We also need to set the number of susceptibles at the start of the season. In vaccinating with one influenza strain and experimentally challenging with another, the probability of infection increases with the number of years between isolation of those strains (19). Pease (20) gave a linear fit to this apparent loss of immunity with time of strain isolation (his figure 2). Combining this with host births and deaths, we assume that a proportion of ≈0.05 of all hosts lose immunity to circulating influenza between epidemics, because of a combination of influenza antigenic drift and host demographics. Assuming that the fluctuation in the number of susceptibles is small, we set the initial condition at the start of each season as a proportion (1/R₀ + 0.05/2) of hosts are susceptible to influenza, the factor of two coming from basic epidemic theory.

Fig. 2.

Multiseason dynamics. These are some realizations of the stochastic system. The solid curves are the number of infected expressed as a fraction of 1%. The mixed dashed and solid line is the proportion of infections that are caused by the mutant, with the dashed segment representing the change over the summer, including random founder choice with five founders. The mutant is introduced at autumn of year 1 at 1% relative prevalence. About 44% of runs are like the top example: the mutant does not survive until the second year. If the mutant does survive the first summer, then it tends to go to fixation rapidly.

Finally, for the nonmutant, we suppose an infectious period ν^-1 = 5 days, (ref. 21 gives range of acute infection symptoms as 3–7 days).

Results. Both possibilities (longer infectious period or increased infectiousness of the mutant in 8% of hosts) could support rapid mutant invasion at extreme parameter values. However, as illustrated in Fig. 1, both required a very substantial advantage in HLA-B27 positive hosts.

Fig. 1.

Epidemic dynamics. (a and b) HLA-B27-positive hosts are twice as infectious when infected with the mutant. (c and d) HLA-B27-positive hosts have an infection of twice the normal duration when infected by the mutant (Table 2 with k = 2). The solid curves of a and c give the fraction of 1% of hosts infected (starting from 0.01%). The dashed curves give the proportion of these that are infected by the mutant. Initially, the mutant accounted for 10% of all infections. The solid curves of b and d represent the overall effect on the proportion of infected that are CTL escape mutants of the epidemic season. The dotted line is the identity (diagonal), for comparison.
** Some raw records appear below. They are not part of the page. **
/-! ### WellFormed: an ill-formed term for each check -/

theorem test_wf_accepts : (conf false false).wf = true := by decide
theorem test_wf_refuses_cpuHz_zero : ({ conf false false with cpuHz := 0 } : Config).wf = false := by
  decide
theorem test_wf_refuses_font_over_rom :
    ({ conf false false with fontBase := 0x1B1 } : Config).wf = false := by decide
theorem test_wf_accepts_highest_font :
    ({ conf false false with fontBase := 0x1B0 } : Config).wf = true := by decide
theorem test_wf_accepts_longest_rom : romFits (List.replicate 3584 0) = true := by
  rw [romFits, List.length_replicate]; decide
theorem test_wf_refuses_longer_rom : romFits (List.replicate 3585 0) = false := by
  rw [romFits, List.length_replicate]; decide

/-! ### Decoding: a word of each row, written from R73 and R75 -/

theorem test_decode_cls : decode 0b0000000011100000#16 = some .cls := by decide
theorem test_decode_ret : decode 0b0000000011101110#16 = some .ret := by decide
theorem test_decode_jp : decode 0b0001001000110100#16 = some (.jp 0x234) := by decide
theorem test_decode_call : decode 0b0010101010111100#16 = some (.call 0xABC) := by decide
theorem test_decode_seImm : decode 0b0011010110100101#16 = some (.seImm 5 0xA5) := by decide
theorem test_decode_sneImm : decode 0b0100000000000110#16 = some (.sneImm 0 0x06) := by decide
theorem test_decode_seReg : decode 0b0101000100100000#16 = some (.seReg 1 2) := by decide
theorem test_decode_ldImm : decode 0b0110101001111011#16 = some (.ldImm 0xA 0x7B) := by decide
theorem test_decode_addImm : decode 0b0111000111111111#16 = some (.addImm 1 0xFF) := by decide
theorem test_decode_ldReg : decode 0b1000110100100000#16 = some (.ldReg 0xD 2) := by decide
theorem test_decode_orReg : decode 0b1000000100100001#16 = some (.orReg 1 2) := by decide
theorem test_decode_andReg : decode 0b1000000100100010#16 = some (.andReg 1 2) := by decide
theorem test_decode_xorReg : decode 0b1000000100100011#16 = some (.xorReg 1 2) := by decide
theorem test_decode_addReg : decode 0b1000111100100100#16 = some (.addReg 0xF 2) := by decide
theorem test_decode_subReg : decode 0b1000000111110101#16 = some (.subReg 1 0xF) := by decide
theorem test_decode_shr : decode 0b1000000100100110#16 = some (.shr 1 2) := by decide
theorem test_decode_subn : decode 0b1000000100100111#16 = some (.subn 1 2) := by decide
theorem test_decode_shl : decode 0b1000000100101110#16 = some (.shl 1 2) := by decide
theorem test_decode_sneReg : decode 0b1001000100100000#16 = some (.sneReg 1 2) := by decide
theorem test_decode_ldI : decode 0b1010001100000000#16 = some (.ldI 0x300) := by decide
theorem test_decode_jpV0 : decode 0b1011111111111111#16 = some (.jpV0 0xFFF) := by decide
theorem test_decode_rnd : decode 0b1100001111110000#16 = some (.rnd 3 0xF0) := by decide
theorem test_decode_drw : decode 0b1101000100100101#16 = some (.drw 1 2 5) := by decide
theorem test_decode_skp : decode 0b1110010110011110#16 = some (.skp 5) := by decide
theorem test_decode_sknp : decode 0b1110010110100001#16 = some (.sknp 5) := by decide
theorem test_decode_ldVxDt : decode 0b1111000100000111#16 = some (.ldVxDt 1) := by decide
theorem test_decode_ldVxK : decode 0b1111001000001010#16 = some (.ldVxK 2) := by decide
theorem test_decode_ldDtVx : decode 0b1111000000010101#16 = some (.ldDtVx 0) := by decide
theorem test_decode_ldStVx : decode 0b1111000000011000#16 = some (.ldStVx 0) := by decide
theorem test_decode_addIVx : decode 0b1111001000011110#16 = some (.addIVx 2) := by decide
theorem test_decode_ldFVx : decode 0b1111000000101001#16 = some (.ldFVx 0) := by decide
theorem test_decode_ldBVx : decode 0b1111101000110011#16 = some (.ldBVx 0xA) := by decide
theorem test_decode_ldMemVx : decode 0b1111001001010101#16 = some (.ldMemVx 2) := by decide
theorem test_decode_ldVxMem : decode 0b1111111101100101#16 = some (.ldVxMem 0xF) := by decide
Fig. 1 a and b shows one epidemic where the mutant is twice as infectious as the nonmutant in HLA-B27-positive hosts. An emerging mutant would take many years to invade, even with this substantial effect in 8% of hosts. Fig. 1 c and d shows an epidemic with the mutant infectious for twice the usual length of time in HLA-B27-positive hosts. Here an emerging mutant could invade over the course of several years, and the epidemics are only marginally larger than usual. It seems unlikely that this level of advantage is obtained in practice, because no increase of disease severity in particular hosts was reported, nor was the epidemic unusually large in the years that the mutant first appeared.

In summary, these simple models can show the escape mutant fixating at the population level. However, the models do not explain the rapid speeds of fixation. With these results in mind, further biological aspects of influenza dynamics must be considered, and an alternative model must be sought.

Annual Dynamics

The Model. A prolonged infectious period offers the mutant some advantage during an epidemic, although the required extension to the infectious period must be substantial (Fig. 1). The mutant advantage is most marked in the tail of the epidemic (Fig. 1c). Further, it is known that the lengths and distributions of infectious periods can also affect stochastic persistence in acute infections during epidemic troughs (22–24). This suggests that we consider how a longer infectious period (in some hosts) might affect mutant invasion when the full annual dynamics, including epidemic troughs, are taken into account.

Multiphase models have been developed previously (25), in particular for annual influenza with a single strain at any given time and a transition between epidemics (26). Here we present a model that includes the CTL escape mutant, and thus needs to consider dynamics between epidemics in more detail. The epidemic part of the year (winter) is the deterministic system given above. The 8 months of infections between epidemic seasons is treated as a stochastic system, details are given in the Appendix. A small number of founder infections initiate the next epidemic the following winter. In both phases, the mutant causes a slightly longer infection in 8% of hosts.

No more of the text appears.